### PROBLEM TO WORK ON:
The result should be every line of the listing that contains "getLsbD".
::::::::
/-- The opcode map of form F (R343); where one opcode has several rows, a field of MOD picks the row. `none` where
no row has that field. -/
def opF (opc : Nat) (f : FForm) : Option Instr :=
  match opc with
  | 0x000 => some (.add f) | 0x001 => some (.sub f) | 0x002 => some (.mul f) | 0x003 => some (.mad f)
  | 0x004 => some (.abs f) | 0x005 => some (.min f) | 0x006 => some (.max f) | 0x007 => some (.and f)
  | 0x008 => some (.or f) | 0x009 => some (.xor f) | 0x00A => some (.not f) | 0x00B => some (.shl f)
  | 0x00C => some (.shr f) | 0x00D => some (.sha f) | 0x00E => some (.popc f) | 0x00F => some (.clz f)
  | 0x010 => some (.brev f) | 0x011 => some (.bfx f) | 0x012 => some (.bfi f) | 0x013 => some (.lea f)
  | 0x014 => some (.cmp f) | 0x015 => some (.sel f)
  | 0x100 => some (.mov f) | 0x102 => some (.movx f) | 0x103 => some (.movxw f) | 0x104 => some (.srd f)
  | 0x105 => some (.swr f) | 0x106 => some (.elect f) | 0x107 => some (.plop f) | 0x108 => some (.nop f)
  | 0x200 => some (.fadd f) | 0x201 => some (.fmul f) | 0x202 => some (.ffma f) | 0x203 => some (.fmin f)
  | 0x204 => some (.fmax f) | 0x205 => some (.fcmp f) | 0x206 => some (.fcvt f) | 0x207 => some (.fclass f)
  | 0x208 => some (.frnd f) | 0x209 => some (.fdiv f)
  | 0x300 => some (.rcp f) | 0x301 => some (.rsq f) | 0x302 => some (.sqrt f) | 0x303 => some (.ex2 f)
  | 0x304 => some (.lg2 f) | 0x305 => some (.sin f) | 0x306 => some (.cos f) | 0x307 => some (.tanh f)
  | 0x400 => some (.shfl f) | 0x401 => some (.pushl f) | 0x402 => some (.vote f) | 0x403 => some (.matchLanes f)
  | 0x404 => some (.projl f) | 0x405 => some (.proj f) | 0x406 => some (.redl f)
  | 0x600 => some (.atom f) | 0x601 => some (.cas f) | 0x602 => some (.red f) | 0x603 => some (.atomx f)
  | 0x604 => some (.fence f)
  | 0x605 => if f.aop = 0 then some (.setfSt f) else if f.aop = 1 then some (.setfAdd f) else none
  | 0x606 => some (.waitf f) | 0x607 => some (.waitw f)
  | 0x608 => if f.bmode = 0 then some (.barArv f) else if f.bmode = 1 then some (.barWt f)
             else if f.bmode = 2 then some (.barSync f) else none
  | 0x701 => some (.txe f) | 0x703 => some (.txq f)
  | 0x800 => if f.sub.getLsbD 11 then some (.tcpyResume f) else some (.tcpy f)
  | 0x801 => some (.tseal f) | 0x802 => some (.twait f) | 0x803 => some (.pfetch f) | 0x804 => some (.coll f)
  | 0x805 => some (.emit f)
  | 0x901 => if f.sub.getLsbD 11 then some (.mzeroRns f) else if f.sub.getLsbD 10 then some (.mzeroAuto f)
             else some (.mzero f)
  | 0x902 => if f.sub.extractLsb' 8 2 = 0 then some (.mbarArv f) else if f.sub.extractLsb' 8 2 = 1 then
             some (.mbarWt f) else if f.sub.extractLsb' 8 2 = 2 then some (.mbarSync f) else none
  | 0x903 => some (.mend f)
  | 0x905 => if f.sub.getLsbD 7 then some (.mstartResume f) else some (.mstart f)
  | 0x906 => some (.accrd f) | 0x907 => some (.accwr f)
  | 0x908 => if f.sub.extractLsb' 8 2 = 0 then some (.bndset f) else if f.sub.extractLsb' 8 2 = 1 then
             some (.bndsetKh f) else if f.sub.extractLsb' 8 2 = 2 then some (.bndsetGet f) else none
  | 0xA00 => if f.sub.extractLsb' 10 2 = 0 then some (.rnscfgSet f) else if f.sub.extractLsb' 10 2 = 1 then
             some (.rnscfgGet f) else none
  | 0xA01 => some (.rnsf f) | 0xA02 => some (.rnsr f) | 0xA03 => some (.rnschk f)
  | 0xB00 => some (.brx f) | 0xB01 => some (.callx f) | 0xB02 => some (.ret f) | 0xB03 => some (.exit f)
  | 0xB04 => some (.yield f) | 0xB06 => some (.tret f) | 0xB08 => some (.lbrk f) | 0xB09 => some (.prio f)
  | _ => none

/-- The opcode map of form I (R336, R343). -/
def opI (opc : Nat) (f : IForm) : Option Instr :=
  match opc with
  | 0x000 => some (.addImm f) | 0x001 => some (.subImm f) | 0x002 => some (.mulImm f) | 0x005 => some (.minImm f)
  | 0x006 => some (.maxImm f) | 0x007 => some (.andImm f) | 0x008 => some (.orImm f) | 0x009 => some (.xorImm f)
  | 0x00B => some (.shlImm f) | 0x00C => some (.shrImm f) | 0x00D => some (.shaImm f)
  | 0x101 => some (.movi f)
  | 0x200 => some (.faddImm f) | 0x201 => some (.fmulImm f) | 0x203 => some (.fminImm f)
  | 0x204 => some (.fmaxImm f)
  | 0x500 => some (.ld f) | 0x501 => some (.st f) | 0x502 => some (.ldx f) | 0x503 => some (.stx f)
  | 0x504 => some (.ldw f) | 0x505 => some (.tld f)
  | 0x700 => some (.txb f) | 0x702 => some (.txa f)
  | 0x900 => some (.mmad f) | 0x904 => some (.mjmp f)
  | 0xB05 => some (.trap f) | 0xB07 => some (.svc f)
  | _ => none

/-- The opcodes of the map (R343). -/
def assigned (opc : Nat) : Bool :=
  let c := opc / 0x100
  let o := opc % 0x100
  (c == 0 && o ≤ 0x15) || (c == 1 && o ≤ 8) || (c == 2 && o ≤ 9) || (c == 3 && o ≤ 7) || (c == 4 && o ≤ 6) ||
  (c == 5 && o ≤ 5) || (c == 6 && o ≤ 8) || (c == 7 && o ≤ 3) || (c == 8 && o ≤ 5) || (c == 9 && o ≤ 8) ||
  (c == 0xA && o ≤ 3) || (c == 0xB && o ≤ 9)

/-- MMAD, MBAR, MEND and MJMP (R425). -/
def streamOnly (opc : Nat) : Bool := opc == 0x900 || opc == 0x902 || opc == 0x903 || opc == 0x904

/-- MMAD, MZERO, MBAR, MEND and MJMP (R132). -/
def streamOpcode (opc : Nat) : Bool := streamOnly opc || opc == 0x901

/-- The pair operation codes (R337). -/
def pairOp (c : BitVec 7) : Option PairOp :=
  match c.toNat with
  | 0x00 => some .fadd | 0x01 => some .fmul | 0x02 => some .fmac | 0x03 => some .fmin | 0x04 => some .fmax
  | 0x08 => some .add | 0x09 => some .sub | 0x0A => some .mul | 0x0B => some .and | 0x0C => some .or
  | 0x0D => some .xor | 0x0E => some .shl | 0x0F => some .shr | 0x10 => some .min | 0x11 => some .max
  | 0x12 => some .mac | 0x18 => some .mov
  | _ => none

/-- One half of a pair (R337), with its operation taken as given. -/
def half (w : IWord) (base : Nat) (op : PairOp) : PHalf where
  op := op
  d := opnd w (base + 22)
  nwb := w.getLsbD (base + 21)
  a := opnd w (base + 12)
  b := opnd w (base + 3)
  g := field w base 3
::::::::
### TASK SOLUTION:
  | 0x800 => if f.sub.getLsbD 11 then some (.tcpyResume f) else some (.tcpy f)
  | 0x901 => if f.sub.getLsbD 11 then some (.mzeroRns f) else if f.sub.getLsbD 10 then some (.mzeroAuto f)
  | 0x905 => if f.sub.getLsbD 7 then some (.mstartResume f) else some (.mstart f)
  nwb := w.getLsbD (base + 21)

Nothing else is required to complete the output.